-- ==== Sys2Proof/Machine/Dispatch.lean ====
section
/-! DEFINITION. What each command does to everything but the queue: one arm per row of the command table, each
one call of that command's own meaning. -/

namespace Sys2Proof.Machine

/-- The effect of a command (R18 to R22, R50; each arm's meaning cites its own rules). -/
def exec (i : Instr) (s : State) : Host.Outcome State Fault Refusal :=
  match i with
  | .porRelease => Sys2Proof.Machine.execPorRelease s
  | .rstnReset => Sys2Proof.Machine.execRstnReset s
  | .startupComplete diode ntc => Sys2Proof.Machine.execStartupComplete diode ntc s
  | .vddLoss also granted => Sys2Proof.Machine.execVddLoss also granted s
  | .vddReturn => Sys2Proof.Machine.execVddReturn s
  | .vbbUndervoltage also => Sys2Proof.Machine.execVbbUndervoltage also s
  | .undervoltageRestart => Sys2Proof.Machine.execUndervoltageRestart s
  | .vbbLow below => Sys2Proof.Machine.execVbbLow below s
  | .vbbOvervoltage above => Sys2Proof.Machine.execVbbOvervoltage above s
  | .vcpReady => Sys2Proof.Machine.execVcpReady s
  | .refclkLoss => Sys2Proof.Machine.execRefclkLoss s
  | .refclkPresent external => Sys2Proof.Machine.execRefclkPresent external s
  | .tbRestart => Sys2Proof.Machine.execTbRestart s
  | .limpResume => Sys2Proof.Machine.execLimpResume s
  | .lfoscLoss => Sys2Proof.Machine.execLfoscLoss s
  | .lfoscReturn => Sys2Proof.Machine.execLfoscReturn s
  | .gateDriveFault f also => Sys2Proof.Machine.execGateDriveFault f also s
  | .edgeEnd ch => Sys2Proof.Machine.execEdgeEnd ch s
  | .clampStart ch => Sys2Proof.Machine.execClampStart ch s
  | .clampEnd ch => Sys2Proof.Machine.execClampEnd ch s
  | .reverseCurrent ch above filtered also => Sys2Proof.Machine.execReverseCurrent ch above filtered also s
  | .backstopTrip ch also => Sys2Proof.Machine.execBackstopTrip ch also s
  | .fastTrip ch also => Sys2Proof.Machine.execFastTrip ch also s
  | .clRegStart ch => Sys2Proof.Machine.execClRegStart ch s
  | .clRegEnd ch => Sys2Proof.Machine.execClRegEnd ch s
  | .clTimeout ch also => Sys2Proof.Machine.execClTimeout ch also s
  | .protEstimateUpdate dtNs est msq vds => Sys2Proof.Machine.execProtEstimateUpdate dtNs est msq vds s
  | .openLoadOn ch below => Sys2Proof.Machine.execOpenLoadOn ch below s
  | .svbbCheckWindow ch p => Sys2Proof.Machine.execSvbbCheckWindow ch p s
  | .openLoadOff ch above => Sys2Proof.Machine.execOpenLoadOff ch above s
  | .svbbPwmOff ch also => Sys2Proof.Machine.execSvbbPwmOff ch also s
  | .tripInputAssert j high filtered => Sys2Proof.Machine.execTripInputAssert j high filtered s
  | .cycleLimitAssert ch above => Sys2Proof.Machine.execCycleLimitAssert ch above s
  | .blankingEnd o => Sys2Proof.Machine.execBlankingEnd o s
  | .faultClear ch => Sys2Proof.Machine.execFaultClear ch s
  | .historyClear ch => Sys2Proof.Machine.execHistoryClear ch s
  | .faultHistoryClear ch => Sys2Proof.Machine.execFaultHistoryClear ch s
  | .protClrCnt ch => Sys2Proof.Machine.execProtClrCnt ch s
  | .clrClamp ch => Sys2Proof.Machine.execClrClamp ch s
  | .inrushPhaseEnd ch => Sys2Proof.Machine.execInrushPhaseEnd ch s
  | .inrushCurrentEnd ch => Sys2Proof.Machine.execInrushCurrentEnd ch s
  | .inrushVoltageEnd ch gap => Sys2Proof.Machine.execInrushVoltageEnd ch gap s
  | .chopPeriod ch opens => Sys2Proof.Machine.execChopPeriod ch opens s
  | .heaterQueueRelease => Sys2Proof.Machine.execHeaterQueueRelease s
  | .retryDue ch => Sys2Proof.Machine.execRetryDue ch s
  | .bucketRefill ch => Sys2Proof.Machine.execBucketRefill ch s
  | .goodRun ch => Sys2Proof.Machine.execGoodRun ch s
  | .retryCountClear ch => Sys2Proof.Machine.execRetryCountClear ch s
  | .bucketFill ch => Sys2Proof.Machine.execBucketFill ch s
  | .retryCountClearFill ch => Sys2Proof.Machine.execRetryCountClearFill ch s
  | .converterSample x => Sys2Proof.Machine.execConverterSample x s
  | .powerFeedDelivery prods => Sys2Proof.Machine.execPowerFeedDelivery prods s
  | .clrPeak ch => Sys2Proof.Machine.execClrPeak ch s
  | .clrE ch also => Sys2Proof.Machine.execClrE ch also s
  | .clrSig ch => Sys2Proof.Machine.execClrSig ch s
  | .sigCaptureComplete ch => Sys2Proof.Machine.execSigCaptureComplete ch s
  | .tbZero k => Sys2Proof.Machine.execTbZero k s
  | .tbHalfPeriod k => Sys2Proof.Machine.execTbHalfPeriod k s
  | .tbPeriodEvent k => Sys2Proof.Machine.execTbPeriodEvent k s
  | .compareEdge o => Sys2Proof.Machine.execCompareEdge o s
  | .tbStop k => Sys2Proof.Machine.execTbStop k s
  | .ulockTimeout k => Sys2Proof.Machine.execUlockTimeout k s
  | .dlMeasure elem16 => Sys2Proof.Machine.execDlMeasure elem16 s
  | .tachEdge j rising => Sys2Proof.Machine.execTachEdge j rising s
  | .tachArmed j => Sys2Proof.Machine.execTachArmed j s
  | .tachLoss j => Sys2Proof.Machine.execTachLoss j s
  | .aswpClear pair => Sys2Proof.Machine.execAswpClear pair s
  | .ilvRebalance => Sys2Proof.Machine.execIlvRebalance s
  | .thallusUpdate dtNs diode ntc => Sys2Proof.Machine.execThallusUpdate dtNs diode ntc s
  | .orderlyClassStart => Sys2Proof.Machine.execOrderlyClassStart s
  | .stepRelease b => Sys2Proof.Machine.execStepRelease b s
  | .deviceStepUp => Sys2Proof.Machine.execDeviceStepUp s
  | .deviceStepDown => Sys2Proof.Machine.execDeviceStepDown s
  | .ownLimitRelease ch => Sys2Proof.Machine.execOwnLimitRelease ch s
  | .modelDiverge x => Sys2Proof.Machine.execModelDiverge x s
  | .divergeEnd x => Sys2Proof.Machine.execDivergeEnd x s
  | .sensorOk x => Sys2Proof.Machine.execSensorOk x s
  | .analogThermalTrip b => Sys2Proof.Machine.execAnalogThermalTrip b s
  | .analogThermalRelease b => Sys2Proof.Machine.execAnalogThermalRelease b s
  | .thermalStopExit => Sys2Proof.Machine.execThermalStopExit s
  | .resync b => Sys2Proof.Machine.execResync b s
  | .resyncBp => Sys2Proof.Machine.execResyncBp s
  | .clrLog => Sys2Proof.Machine.execClrLog s
  | .thClear ch => Sys2Proof.Machine.execThClear ch s
  | .lhAssert j held also granted => Sys2Proof.Machine.execLhAssert j held also granted s
  | .watchdogExpiry granted => Sys2Proof.Machine.execWatchdogExpiry granted s
  | .watchdogKick key => Sys2Proof.Machine.execWatchdogKick key s
  | .limpPeriod ch cycle => Sys2Proof.Machine.execLimpPeriod ch cycle s
  | .limpClrHist => Sys2Proof.Machine.execLimpClrHist s
  | .freeze => Sys2Proof.Machine.execFreeze s
  | .release => Sys2Proof.Machine.execRelease s
  | .freezeTimeout => Sys2Proof.Machine.execFreezeTimeout s
  | .commitRequest tag => Sys2Proof.Machine.execCommitRequest tag s
  | .commitApply => Sys2Proof.Machine.execCommitApply s
  | .abort => Sys2Proof.Machine.execAbort s
  | .discard => Sys2Proof.Machine.execDiscard s
  | .takeControlArm => Sys2Proof.Machine.execTakeControlArm s
  | .takeControlDisarm => Sys2Proof.Machine.execTakeControlDisarm s
  | .tset => Sys2Proof.Machine.execTset s
  | .clrLost => Sys2Proof.Machine.execClrLost s
  | .clkClrCnt => Sys2Proof.Machine.execClkClrCnt s
  | .pwrClr => Sys2Proof.Machine.execPwrClr s
  | .hspClrCnt => Sys2Proof.Machine.execHspClrCnt s
  | .registerWrite addr data => Sys2Proof.Machine.execRegisterWrite addr data s
  | .rwMultiwordWrite addr data => Sys2Proof.Machine.execRwMultiwordWrite addr data s
  | .pgEvtClear page bits same => Sys2Proof.Machine.execPgEvtClear page bits same s
  | .pgEvtenWrite page bits => Sys2Proof.Machine.execPgEvtenWrite page bits s
  | .read f => Sys2Proof.Machine.execRead f s
  | .readFast f => Sys2Proof.Machine.execReadFast f s
  | .readDual f => Sys2Proof.Machine.execReadDual f s
  | .readDualIo f => Sys2Proof.Machine.execReadDualIo f s
  | .readQuad f => Sys2Proof.Machine.execReadQuad f s
  | .readQuadIo f => Sys2Proof.Machine.execReadQuadIo f s
  | .write f => Sys2Proof.Machine.execWrite f s
  | .writeDual f => Sys2Proof.Machine.execWriteDual f s
  | .writeQuad f => Sys2Proof.Machine.execWriteQuad f s
  | .status words stage => Sys2Proof.Machine.execStatus words stage s
  | .id words stage => Sys2Proof.Machine.execId words stage s
  | .doorbell f w => Sys2Proof.Machine.execDoorbell f w s
  | .resetEn f => Sys2Proof.Machine.execResetEn f s
  | .reset f => Sys2Proof.Machine.execReset f s
  | .nopReadback x => Sys2Proof.Machine.execNopReadback x s
  | .chainWrite x => Sys2Proof.Machine.execChainWrite x s
  | .chainRead x => Sys2Proof.Machine.execChainRead x s
  | .chainEnumerate x => Sys2Proof.Machine.execChainEnumerate x s
  | .ringDbWrite w => Sys2Proof.Machine.execRingDbWrite w s
  | .ringEnable w => Sys2Proof.Machine.execRingEnable w s
  | .ringClearDone r => Sys2Proof.Machine.execRingClearDone r s
  | .ringClrLost => Sys2Proof.Machine.execRingClrLost s
  | .descriptorFetch r => Sys2Proof.Machine.execDescriptorFetch r s
  | .ringWrite tag => Sys2Proof.Machine.execRingWrite tag s
  | .ringCommit tag => Sys2Proof.Machine.execRingCommit tag s
  | .suspend tag => Sys2Proof.Machine.execSuspend tag s
  | .resume tag => Sys2Proof.Machine.execResume tag s
  | .cancel tag => Sys2Proof.Machine.execCancel tag s
  | .opStatus tag => Sys2Proof.Machine.execOpStatus tag s
  | .otpProgram tag => Sys2Proof.Machine.execOtpProgram tag s
  | .otpVerify tag => Sys2Proof.Machine.execOtpVerify tag s
  | .jnlCompact tag => Sys2Proof.Machine.execJnlCompact tag s
  | .dlRecal tag => Sys2Proof.Machine.execDlRecal tag s
  | .thmSweep tag => Sys2Proof.Machine.execThmSweep tag s
  | .sigLearn tag => Sys2Proof.Machine.execSigLearn tag s
  | .measSnap tag => Sys2Proof.Machine.execMeasSnap tag s
  | .slJoin tag => Sys2Proof.Machine.execSlJoin tag s
  | .slSend tag => Sys2Proof.Machine.execSlSend tag s
  | .mstXfer tag => Sys2Proof.Machine.execMstXfer tag s
  | .chainEnum tag => Sys2Proof.Machine.execChainEnum tag s
  | .longOpStart k => Sys2Proof.Machine.execLongOpStart k s
  | .longOpEnd k e => Sys2Proof.Machine.execLongOpEnd k e s
  | .cqPost => Sys2Proof.Machine.execCqPost s
  | .eqPost => Sys2Proof.Machine.execEqPost s
  | .mstTransactionStart => Sys2Proof.Machine.execMstTransactionStart s
  | .mstTransactionEnd status words crcOk => Sys2Proof.Machine.execMstTransactionEnd status words crcOk s
  | .mstChainReadback status addr data crcOk => Sys2Proof.Machine.execMstChainReadback status addr data crcOk s
  | .masterCollision cmdDone status clocked => Sys2Proof.Machine.execMasterCollision cmdDone status clocked s
  | .watchdogGrantEnd => Sys2Proof.Machine.execWatchdogGrantEnd s
  | .mstGrant => Sys2Proof.Machine.execMstGrant s
  | .mstRevoke => Sys2Proof.Machine.execMstRevoke s
  | .mstClearHalt => Sys2Proof.Machine.execMstClearHalt s
  | .zcEdge => Sys2Proof.Machine.execZcEdge s
  | .zcAcquireTimeout => Sys2Proof.Machine.execZcAcquireTimeout s
  | .zcHoldover => Sys2Proof.Machine.execZcHoldover s
  | .zcUnlock => Sys2Proof.Machine.execZcUnlock s
  | .zcClrCnt => Sys2Proof.Machine.execZcClrCnt s
  | .freezePoint => Sys2Proof.Machine.execFreezePoint s
  | .beaconTransmit => Sys2Proof.Machine.execBeaconTransmit s
  | .pinnaTransmit => Sys2Proof.Machine.execPinnaTransmit s
  | .beaconReceive f => Sys2Proof.Machine.execBeaconReceive f s
  | .pinnaReceive j bytes erased => Sys2Proof.Machine.execPinnaReceive j bytes erased s
  | .beaconLost => Sys2Proof.Machine.execBeaconLost s
  | .standbyTakeover => Sys2Proof.Machine.execStandbyTakeover s
  | .joinListenEnd => Sys2Proof.Machine.execJoinListenEnd s
  | .joinTimeout => Sys2Proof.Machine.execJoinTimeout s
  | .publish => Sys2Proof.Machine.execPublish s
  | .leave => Sys2Proof.Machine.execLeave s
  | .handover => Sys2Proof.Machine.execHandover s
  | .siteClrCnt => Sys2Proof.Machine.execSiteClrCnt s
  | .shedEvaluation restoring => Sys2Proof.Machine.execShedEvaluation restoring s
  | .budgetFeedStale => Sys2Proof.Machine.execBudgetFeedStale s
  | .otpBitProgram set => Sys2Proof.Machine.execOtpBitProgram set s
  | .otpWindowViolation c => Sys2Proof.Machine.execOtpWindowViolation c s
  | .otpRefresh flip0 flip1 flip2 => Sys2Proof.Machine.execOtpRefresh flip0 flip1 flip2 s
  | .clrDrift => Sys2Proof.Machine.execClrDrift s
  | .jnlScan => Sys2Proof.Machine.execJnlScan s
  | .jnlRecordWrite => Sys2Proof.Machine.execJnlRecordWrite s
  | .jnlCopyDone verified => Sys2Proof.Machine.execJnlCopyDone verified s
  | .energySnapshot => Sys2Proof.Machine.execEnergySnapshot s
  | .snap => Sys2Proof.Machine.execSnap s
  | .jnlRelease => Sys2Proof.Machine.execJnlRelease s
  | .jnlClrCnt => Sys2Proof.Machine.execJnlClrCnt s
  | .unlock => Sys2Proof.Machine.execUnlock s
  | .unlockCompare => Sys2Proof.Machine.execUnlockCompare s
  | .lock => Sys2Proof.Machine.execLock s
  | .attest => Sys2Proof.Machine.execAttest s
  | .attestDone => Sys2Proof.Machine.execAttestDone s
  | .backoffEnd => Sys2Proof.Machine.execBackoffEnd s
  | .corePor => Sys2Proof.Machine.execCorePor s
  | .rstnRelease => Sys2Proof.Machine.execRstnRelease s
  | .senseSequencerDone io3 => Sys2Proof.Machine.execSenseSequencerDone io3 s
  | .lhRelease j => Sys2Proof.Machine.execLhRelease j s
  | .vbbUndervoltageRising => Sys2Proof.Machine.execVbbUndervoltageRising s
  | .tachSlow j => Sys2Proof.Machine.execTachSlow j s
  | .vppPresence mv => Sys2Proof.Machine.execVppPresence mv s
  | .programmingWindowMet => Sys2Proof.Machine.execProgrammingWindowMet s

end Sys2Proof.Machine
end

▬▬▬

#### Aim of the task
Transcribe each line of the data above, unaltered, from the one where "est msq vds s" appears to the one where "Sys2Proof.Machine.execRetryDue ch s" appears, inclusive of both.

#### Written response
  | .protEstimateUpdate dtNs est msq vds => Sys2Proof.Machine.execProtEstimateUpdate dtNs est msq vds s
  | .openLoadOn ch below => Sys2Proof.Machine.execOpenLoadOn ch below s
  | .svbbCheckWindow ch p => Sys2Proof.Machine.execSvbbCheckWindow ch p s
  | .openLoadOff ch above => Sys2Proof.Machine.execOpenLoadOff ch above s
  | .svbbPwmOff ch also => Sys2Proof.Machine.execSvbbPwmOff ch also s
  | .tripInputAssert j high filtered => Sys2Proof.Machine.execTripInputAssert j high filtered s
  | .cycleLimitAssert ch above => Sys2Proof.Machine.execCycleLimitAssert ch above s
  | .blankingEnd o => Sys2Proof.Machine.execBlankingEnd o s
  | .faultClear ch => Sys2Proof.Machine.execFaultClear ch s
  | .historyClear ch => Sys2Proof.Machine.execHistoryClear ch s
  | .faultHistoryClear ch => Sys2Proof.Machine.execFaultHistoryClear ch s
  | .protClrCnt ch => Sys2Proof.Machine.execProtClrCnt ch s
  | .clrClamp ch => Sys2Proof.Machine.execClrClamp ch s
  | .inrushPhaseEnd ch => Sys2Proof.Machine.execInrushPhaseEnd ch s
  | .inrushCurrentEnd ch => Sys2Proof.Machine.execInrushCurrentEnd ch s
  | .inrushVoltageEnd ch gap => Sys2Proof.Machine.execInrushVoltageEnd ch gap s
  | .chopPeriod ch opens => Sys2Proof.Machine.execChopPeriod ch opens s
  | .heaterQueueRelease => Sys2Proof.Machine.execHeaterQueueRelease s
  | .retryDue ch => Sys2Proof.Machine.execRetryDue ch s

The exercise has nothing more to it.